THE INPUT:
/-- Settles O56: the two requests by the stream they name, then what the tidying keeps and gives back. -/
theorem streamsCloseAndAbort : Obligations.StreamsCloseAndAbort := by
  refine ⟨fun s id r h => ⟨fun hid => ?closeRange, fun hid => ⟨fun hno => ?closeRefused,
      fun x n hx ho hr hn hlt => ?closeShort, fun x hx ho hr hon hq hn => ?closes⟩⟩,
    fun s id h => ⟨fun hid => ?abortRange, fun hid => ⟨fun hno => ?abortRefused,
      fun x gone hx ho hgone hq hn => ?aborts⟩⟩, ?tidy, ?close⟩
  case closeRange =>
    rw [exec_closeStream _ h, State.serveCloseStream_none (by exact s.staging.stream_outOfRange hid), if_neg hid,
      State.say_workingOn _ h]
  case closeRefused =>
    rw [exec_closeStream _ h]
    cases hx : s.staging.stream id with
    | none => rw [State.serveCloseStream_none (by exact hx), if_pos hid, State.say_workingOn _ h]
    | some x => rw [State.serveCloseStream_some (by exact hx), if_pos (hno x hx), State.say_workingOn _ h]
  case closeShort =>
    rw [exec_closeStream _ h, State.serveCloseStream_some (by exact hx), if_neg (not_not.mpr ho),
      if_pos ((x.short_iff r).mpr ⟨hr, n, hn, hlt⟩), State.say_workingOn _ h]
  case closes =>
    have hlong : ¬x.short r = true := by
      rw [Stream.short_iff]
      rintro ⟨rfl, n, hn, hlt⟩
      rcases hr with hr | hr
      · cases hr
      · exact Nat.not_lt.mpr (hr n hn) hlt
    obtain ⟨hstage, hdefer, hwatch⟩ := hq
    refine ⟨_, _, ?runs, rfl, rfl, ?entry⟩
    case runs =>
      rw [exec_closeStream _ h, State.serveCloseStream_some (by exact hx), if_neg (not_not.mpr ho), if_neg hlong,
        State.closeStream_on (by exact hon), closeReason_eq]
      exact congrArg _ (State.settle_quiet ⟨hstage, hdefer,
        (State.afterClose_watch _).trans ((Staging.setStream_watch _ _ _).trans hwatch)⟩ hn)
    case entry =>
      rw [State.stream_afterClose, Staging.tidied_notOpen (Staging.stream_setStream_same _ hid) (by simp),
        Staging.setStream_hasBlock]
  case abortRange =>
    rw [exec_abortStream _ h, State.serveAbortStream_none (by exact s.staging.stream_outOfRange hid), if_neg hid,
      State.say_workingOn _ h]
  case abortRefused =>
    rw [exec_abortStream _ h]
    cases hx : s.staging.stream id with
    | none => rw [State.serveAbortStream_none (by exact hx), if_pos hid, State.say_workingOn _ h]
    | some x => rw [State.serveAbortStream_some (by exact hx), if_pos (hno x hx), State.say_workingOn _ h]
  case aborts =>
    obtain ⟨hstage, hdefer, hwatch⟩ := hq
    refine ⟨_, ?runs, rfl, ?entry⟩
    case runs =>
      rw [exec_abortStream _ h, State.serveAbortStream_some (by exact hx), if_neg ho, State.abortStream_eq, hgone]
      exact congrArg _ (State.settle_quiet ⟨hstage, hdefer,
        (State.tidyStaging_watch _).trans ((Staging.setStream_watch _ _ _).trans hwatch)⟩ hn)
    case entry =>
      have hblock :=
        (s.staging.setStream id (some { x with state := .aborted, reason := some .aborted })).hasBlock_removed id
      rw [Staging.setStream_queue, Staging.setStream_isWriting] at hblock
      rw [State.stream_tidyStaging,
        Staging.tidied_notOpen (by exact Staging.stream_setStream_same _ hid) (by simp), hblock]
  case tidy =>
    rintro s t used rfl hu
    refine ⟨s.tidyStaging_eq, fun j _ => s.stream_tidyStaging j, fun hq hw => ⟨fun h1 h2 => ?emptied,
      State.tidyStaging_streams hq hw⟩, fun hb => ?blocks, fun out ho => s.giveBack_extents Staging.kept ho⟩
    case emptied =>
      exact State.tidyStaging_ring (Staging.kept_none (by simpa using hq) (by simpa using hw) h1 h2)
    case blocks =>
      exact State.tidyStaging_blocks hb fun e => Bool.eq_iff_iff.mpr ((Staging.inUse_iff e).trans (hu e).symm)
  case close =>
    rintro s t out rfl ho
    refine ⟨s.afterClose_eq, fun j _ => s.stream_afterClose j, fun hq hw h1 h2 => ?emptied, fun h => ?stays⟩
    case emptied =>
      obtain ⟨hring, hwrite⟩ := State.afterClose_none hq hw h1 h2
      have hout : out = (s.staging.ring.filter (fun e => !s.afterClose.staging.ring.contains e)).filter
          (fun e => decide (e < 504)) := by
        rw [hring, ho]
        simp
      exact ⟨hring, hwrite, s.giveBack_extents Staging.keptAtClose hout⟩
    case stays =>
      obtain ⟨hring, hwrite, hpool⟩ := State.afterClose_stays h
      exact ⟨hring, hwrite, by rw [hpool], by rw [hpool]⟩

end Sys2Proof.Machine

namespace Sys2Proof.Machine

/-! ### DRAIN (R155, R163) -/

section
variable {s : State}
...
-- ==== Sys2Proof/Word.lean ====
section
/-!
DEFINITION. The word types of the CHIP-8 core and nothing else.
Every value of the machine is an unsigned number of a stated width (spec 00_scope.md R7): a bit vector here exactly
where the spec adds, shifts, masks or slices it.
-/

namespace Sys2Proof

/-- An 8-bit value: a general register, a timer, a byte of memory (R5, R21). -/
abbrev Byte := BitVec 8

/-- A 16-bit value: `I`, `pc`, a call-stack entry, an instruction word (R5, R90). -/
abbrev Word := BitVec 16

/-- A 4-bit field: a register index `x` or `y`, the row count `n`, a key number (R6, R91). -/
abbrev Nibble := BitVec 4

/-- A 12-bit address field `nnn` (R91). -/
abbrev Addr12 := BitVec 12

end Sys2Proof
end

TRY IT: Among the records above, a stretch begins at the line containing "gives back. -/" and ends at the line containing "fun s id h =>". Restate that stretch word for word, and nothing else.

TASK OUTPUT:
/-- Settles O56: the two requests by the stream they name, then what the tidying keeps and gives back. -/
theorem streamsCloseAndAbort : Obligations.StreamsCloseAndAbort := by
  refine ⟨fun s id r h => ⟨fun hid => ?closeRange, fun hid => ⟨fun hno => ?closeRefused,
      fun x n hx ho hr hn hlt => ?closeShort, fun x hx ho hr hon hq hn => ?closes⟩⟩,
    fun s id h => ⟨fun hid => ?abortRange, fun hid => ⟨fun hno => ?abortRefused,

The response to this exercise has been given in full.